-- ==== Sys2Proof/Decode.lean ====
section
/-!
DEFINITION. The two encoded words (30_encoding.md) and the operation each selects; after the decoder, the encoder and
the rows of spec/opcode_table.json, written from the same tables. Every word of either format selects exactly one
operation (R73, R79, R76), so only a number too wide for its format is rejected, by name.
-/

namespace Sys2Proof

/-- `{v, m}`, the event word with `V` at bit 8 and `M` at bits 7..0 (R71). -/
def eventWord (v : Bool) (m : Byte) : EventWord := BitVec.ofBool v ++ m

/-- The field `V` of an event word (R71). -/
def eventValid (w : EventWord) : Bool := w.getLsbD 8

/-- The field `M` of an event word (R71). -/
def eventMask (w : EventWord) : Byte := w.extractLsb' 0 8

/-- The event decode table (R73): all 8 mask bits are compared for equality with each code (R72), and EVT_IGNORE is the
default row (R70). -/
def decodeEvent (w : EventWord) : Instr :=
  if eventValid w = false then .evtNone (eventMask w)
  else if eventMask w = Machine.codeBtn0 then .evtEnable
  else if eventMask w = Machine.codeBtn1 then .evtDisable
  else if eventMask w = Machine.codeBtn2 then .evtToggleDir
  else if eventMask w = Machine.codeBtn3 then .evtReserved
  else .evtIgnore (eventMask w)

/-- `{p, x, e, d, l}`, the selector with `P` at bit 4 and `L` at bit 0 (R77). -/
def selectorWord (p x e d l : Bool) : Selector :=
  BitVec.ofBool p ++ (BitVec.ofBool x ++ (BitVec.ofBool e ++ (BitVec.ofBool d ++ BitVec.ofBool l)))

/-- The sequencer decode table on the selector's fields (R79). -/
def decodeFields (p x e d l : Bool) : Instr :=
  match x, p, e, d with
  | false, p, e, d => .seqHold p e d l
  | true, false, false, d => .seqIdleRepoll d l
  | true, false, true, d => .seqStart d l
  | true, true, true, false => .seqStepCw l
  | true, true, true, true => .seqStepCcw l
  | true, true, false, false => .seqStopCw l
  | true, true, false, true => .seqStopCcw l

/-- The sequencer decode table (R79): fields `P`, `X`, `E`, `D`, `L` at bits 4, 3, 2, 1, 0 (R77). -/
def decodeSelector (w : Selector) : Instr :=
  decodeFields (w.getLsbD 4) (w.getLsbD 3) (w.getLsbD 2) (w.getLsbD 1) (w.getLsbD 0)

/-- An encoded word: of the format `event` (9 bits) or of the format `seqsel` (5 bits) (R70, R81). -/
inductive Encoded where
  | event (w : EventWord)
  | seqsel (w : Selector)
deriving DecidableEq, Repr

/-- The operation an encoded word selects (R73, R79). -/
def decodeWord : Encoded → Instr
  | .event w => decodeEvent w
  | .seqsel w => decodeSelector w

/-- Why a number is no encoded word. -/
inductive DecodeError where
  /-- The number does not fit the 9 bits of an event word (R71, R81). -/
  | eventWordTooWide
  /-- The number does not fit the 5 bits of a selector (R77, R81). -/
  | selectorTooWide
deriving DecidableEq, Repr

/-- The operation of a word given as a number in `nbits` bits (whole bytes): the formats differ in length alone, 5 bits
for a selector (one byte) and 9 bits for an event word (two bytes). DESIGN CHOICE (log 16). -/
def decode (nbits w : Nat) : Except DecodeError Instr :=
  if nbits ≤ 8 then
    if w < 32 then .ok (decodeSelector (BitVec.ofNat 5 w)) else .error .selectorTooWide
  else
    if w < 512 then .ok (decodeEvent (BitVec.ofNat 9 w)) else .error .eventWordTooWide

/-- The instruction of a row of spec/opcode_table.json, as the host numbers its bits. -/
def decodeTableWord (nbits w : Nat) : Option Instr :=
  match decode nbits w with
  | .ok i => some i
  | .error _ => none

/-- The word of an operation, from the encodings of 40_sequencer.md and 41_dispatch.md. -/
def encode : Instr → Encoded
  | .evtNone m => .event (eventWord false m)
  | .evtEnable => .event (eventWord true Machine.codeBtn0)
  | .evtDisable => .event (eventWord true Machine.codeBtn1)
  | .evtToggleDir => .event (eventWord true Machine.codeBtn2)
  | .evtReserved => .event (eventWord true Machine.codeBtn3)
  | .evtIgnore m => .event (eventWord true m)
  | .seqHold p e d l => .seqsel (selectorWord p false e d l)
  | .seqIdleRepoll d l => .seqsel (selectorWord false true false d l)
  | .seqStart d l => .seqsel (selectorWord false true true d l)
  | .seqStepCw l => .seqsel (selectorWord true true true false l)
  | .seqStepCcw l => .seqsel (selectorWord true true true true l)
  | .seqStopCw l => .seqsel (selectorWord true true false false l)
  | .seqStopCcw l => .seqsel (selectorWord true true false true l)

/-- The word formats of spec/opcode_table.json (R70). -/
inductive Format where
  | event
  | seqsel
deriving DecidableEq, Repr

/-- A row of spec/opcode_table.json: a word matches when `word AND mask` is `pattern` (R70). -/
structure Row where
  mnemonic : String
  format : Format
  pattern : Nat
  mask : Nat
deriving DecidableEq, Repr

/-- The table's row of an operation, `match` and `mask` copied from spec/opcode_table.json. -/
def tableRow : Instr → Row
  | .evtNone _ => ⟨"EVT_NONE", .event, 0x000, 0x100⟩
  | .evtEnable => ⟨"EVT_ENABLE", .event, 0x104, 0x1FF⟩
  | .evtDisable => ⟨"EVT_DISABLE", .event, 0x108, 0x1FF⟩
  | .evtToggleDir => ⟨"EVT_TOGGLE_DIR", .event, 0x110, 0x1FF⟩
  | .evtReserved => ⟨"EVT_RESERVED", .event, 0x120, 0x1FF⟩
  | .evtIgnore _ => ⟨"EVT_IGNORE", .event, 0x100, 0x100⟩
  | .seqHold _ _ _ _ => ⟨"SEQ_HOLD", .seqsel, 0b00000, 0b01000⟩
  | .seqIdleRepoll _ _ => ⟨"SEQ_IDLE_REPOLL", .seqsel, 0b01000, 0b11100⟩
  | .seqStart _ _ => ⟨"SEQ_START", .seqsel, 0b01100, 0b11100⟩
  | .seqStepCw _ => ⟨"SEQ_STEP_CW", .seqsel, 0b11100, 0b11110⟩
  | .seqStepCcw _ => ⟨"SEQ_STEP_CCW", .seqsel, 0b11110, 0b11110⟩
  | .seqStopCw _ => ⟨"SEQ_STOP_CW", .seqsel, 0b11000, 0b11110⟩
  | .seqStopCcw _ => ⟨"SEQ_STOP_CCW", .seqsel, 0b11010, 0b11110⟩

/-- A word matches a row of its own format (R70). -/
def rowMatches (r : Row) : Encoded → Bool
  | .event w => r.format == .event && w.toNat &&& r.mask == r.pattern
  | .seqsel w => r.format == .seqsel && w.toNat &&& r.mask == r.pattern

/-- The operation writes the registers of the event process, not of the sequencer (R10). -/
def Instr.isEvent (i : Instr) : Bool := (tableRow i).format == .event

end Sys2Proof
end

____

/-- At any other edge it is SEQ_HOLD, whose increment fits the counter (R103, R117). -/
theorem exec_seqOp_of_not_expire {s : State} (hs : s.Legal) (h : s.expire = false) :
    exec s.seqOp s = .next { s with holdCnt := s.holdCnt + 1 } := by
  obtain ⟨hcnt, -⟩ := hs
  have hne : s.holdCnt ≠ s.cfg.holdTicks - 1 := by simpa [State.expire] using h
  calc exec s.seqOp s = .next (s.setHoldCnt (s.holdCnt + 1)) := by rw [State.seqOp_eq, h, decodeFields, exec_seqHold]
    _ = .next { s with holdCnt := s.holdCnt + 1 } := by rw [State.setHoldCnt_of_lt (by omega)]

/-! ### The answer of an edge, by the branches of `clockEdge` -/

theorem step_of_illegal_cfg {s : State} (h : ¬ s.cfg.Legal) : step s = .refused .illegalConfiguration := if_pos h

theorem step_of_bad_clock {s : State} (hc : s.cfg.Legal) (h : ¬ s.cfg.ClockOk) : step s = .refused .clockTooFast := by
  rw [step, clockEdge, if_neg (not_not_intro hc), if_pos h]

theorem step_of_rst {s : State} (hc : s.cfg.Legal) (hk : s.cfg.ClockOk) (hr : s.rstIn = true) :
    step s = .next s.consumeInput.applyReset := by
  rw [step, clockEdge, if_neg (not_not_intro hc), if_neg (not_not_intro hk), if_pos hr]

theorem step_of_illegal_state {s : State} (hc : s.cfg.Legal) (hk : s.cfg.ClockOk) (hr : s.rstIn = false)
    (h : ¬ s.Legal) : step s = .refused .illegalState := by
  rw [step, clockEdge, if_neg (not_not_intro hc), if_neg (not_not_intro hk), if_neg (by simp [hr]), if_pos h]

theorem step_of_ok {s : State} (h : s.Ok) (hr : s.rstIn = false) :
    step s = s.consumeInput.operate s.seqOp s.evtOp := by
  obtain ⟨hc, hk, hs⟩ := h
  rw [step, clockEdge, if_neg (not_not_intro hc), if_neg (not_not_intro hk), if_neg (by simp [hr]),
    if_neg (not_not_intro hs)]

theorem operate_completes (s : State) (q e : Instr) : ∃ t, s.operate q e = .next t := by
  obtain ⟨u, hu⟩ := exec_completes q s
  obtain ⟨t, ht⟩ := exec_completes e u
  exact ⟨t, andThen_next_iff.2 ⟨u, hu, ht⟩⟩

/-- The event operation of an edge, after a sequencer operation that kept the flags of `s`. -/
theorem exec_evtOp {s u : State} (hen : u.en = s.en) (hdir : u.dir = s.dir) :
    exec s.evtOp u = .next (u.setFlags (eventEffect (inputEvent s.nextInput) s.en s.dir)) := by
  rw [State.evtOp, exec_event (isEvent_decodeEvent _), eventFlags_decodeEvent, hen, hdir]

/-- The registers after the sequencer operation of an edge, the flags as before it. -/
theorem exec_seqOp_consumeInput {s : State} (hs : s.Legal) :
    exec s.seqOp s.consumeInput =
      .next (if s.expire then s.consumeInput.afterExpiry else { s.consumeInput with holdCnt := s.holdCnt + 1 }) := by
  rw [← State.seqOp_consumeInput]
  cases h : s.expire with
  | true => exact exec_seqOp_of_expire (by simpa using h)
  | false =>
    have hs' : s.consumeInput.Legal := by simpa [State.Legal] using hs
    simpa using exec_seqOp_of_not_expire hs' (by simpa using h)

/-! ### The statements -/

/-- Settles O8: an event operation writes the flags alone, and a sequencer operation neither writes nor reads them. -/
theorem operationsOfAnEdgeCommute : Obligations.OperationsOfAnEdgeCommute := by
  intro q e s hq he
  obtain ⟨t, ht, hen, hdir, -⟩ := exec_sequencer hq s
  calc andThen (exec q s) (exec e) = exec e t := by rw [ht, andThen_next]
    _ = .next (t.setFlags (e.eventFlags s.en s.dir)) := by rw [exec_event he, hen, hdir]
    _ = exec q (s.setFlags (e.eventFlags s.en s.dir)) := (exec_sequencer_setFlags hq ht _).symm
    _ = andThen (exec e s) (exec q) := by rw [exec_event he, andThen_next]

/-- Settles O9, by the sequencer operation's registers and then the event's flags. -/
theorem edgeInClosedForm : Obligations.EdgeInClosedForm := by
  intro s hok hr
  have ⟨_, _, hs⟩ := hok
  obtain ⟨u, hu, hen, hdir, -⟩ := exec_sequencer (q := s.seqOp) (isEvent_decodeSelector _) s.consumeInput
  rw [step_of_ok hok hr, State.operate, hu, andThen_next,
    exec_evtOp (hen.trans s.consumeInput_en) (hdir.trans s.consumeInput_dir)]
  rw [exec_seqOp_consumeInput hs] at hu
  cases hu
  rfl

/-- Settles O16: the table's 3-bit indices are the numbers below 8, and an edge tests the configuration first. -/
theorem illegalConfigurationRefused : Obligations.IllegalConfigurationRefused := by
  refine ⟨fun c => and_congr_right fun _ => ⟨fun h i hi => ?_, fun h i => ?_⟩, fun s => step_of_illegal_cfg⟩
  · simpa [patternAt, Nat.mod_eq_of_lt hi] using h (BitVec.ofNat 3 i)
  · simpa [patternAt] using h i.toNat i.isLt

____

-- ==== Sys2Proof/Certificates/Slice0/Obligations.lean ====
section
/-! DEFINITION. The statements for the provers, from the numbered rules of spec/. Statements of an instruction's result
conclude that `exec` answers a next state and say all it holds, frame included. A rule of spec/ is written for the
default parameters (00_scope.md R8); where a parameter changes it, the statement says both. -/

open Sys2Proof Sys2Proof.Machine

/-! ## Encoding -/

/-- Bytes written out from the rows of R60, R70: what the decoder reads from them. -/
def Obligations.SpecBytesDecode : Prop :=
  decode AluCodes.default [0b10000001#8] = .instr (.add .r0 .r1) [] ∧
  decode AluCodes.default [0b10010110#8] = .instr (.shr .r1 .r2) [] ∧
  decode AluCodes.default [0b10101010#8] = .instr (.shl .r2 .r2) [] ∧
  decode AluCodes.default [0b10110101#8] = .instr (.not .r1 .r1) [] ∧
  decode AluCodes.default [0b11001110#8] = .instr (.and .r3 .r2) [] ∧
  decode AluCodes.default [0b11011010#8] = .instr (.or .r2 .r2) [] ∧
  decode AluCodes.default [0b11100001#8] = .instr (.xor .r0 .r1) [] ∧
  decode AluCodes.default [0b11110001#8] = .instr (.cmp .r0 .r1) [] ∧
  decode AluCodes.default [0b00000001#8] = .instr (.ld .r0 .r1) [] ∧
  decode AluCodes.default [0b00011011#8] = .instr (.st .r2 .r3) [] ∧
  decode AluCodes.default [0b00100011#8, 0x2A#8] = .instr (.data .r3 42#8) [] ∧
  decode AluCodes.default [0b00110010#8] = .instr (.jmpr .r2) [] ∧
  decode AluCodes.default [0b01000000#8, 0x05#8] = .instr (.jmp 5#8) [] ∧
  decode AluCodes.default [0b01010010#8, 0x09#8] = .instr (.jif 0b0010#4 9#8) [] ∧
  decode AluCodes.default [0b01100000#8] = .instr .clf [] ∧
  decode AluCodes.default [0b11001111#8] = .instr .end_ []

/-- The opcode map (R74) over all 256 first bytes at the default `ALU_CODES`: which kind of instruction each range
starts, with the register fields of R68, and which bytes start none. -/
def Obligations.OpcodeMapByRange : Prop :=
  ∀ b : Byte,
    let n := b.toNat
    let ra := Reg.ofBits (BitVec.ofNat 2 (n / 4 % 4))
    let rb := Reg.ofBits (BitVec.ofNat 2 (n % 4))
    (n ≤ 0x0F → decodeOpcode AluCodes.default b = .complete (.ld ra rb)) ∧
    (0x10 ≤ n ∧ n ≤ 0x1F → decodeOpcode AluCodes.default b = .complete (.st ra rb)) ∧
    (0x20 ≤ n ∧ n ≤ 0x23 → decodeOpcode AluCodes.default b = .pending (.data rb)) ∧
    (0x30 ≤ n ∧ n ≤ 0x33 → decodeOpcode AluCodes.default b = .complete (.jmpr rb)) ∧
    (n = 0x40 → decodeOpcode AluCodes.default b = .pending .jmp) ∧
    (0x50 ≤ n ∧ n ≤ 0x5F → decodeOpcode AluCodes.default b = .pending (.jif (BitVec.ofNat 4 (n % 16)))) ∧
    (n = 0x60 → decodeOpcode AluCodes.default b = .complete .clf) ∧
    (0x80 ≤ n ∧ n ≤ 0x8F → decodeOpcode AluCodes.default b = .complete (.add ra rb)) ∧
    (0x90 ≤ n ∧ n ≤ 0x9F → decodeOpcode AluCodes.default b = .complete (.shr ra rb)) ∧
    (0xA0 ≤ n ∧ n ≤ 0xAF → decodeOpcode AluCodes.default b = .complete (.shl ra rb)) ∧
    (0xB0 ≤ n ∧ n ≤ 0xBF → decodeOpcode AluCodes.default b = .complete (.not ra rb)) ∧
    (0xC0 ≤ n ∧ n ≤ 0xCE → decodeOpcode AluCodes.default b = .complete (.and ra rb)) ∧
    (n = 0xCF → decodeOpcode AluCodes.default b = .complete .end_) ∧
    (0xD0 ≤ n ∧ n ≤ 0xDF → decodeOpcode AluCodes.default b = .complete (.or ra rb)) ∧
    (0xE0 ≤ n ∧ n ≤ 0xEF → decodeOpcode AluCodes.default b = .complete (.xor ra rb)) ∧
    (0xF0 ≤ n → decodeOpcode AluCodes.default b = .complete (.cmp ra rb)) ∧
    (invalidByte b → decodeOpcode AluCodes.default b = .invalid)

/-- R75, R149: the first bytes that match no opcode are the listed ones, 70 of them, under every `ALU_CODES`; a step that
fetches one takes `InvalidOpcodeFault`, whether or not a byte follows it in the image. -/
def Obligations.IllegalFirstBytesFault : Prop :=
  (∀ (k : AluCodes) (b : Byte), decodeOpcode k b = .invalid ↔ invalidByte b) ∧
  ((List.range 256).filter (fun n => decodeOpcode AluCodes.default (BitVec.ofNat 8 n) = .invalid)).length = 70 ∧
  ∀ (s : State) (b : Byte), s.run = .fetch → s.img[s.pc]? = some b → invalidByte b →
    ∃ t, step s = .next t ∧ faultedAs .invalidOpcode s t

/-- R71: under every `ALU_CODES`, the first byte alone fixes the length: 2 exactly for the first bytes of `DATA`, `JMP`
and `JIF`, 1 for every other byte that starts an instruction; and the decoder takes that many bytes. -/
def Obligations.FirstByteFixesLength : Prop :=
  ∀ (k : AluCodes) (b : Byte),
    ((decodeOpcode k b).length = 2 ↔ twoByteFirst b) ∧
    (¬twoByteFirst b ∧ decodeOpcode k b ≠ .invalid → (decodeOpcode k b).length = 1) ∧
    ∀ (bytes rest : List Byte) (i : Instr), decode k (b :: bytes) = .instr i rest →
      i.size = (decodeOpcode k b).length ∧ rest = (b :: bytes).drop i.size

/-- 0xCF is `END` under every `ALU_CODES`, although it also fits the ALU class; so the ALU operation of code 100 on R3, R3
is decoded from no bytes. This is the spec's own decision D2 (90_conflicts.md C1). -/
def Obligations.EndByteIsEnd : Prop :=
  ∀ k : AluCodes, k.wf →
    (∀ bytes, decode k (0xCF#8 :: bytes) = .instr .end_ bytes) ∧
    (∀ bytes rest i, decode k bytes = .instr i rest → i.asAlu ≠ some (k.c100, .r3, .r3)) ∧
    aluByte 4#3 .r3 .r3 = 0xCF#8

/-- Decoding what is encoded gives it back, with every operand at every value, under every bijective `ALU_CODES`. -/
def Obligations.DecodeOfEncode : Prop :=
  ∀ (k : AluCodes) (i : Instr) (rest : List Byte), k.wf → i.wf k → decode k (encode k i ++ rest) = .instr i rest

____

* PROBLEM STATEMENT
Give back, unchanged, the run of lines in the listing above that begins at the line containing "-- ==== Sys2Proof/Decode.lean" and ends at the line containing "the rows of spec/opcode_table.json, written", both included.

* OUTPUT OF THE TASK
-- ==== Sys2Proof/Decode.lean ====
section
/-!
DEFINITION. The two encoded words (30_encoding.md) and the operation each selects; after the decoder, the encoder and
the rows of spec/opcode_table.json, written from the same tables. Every word of either format selects exactly one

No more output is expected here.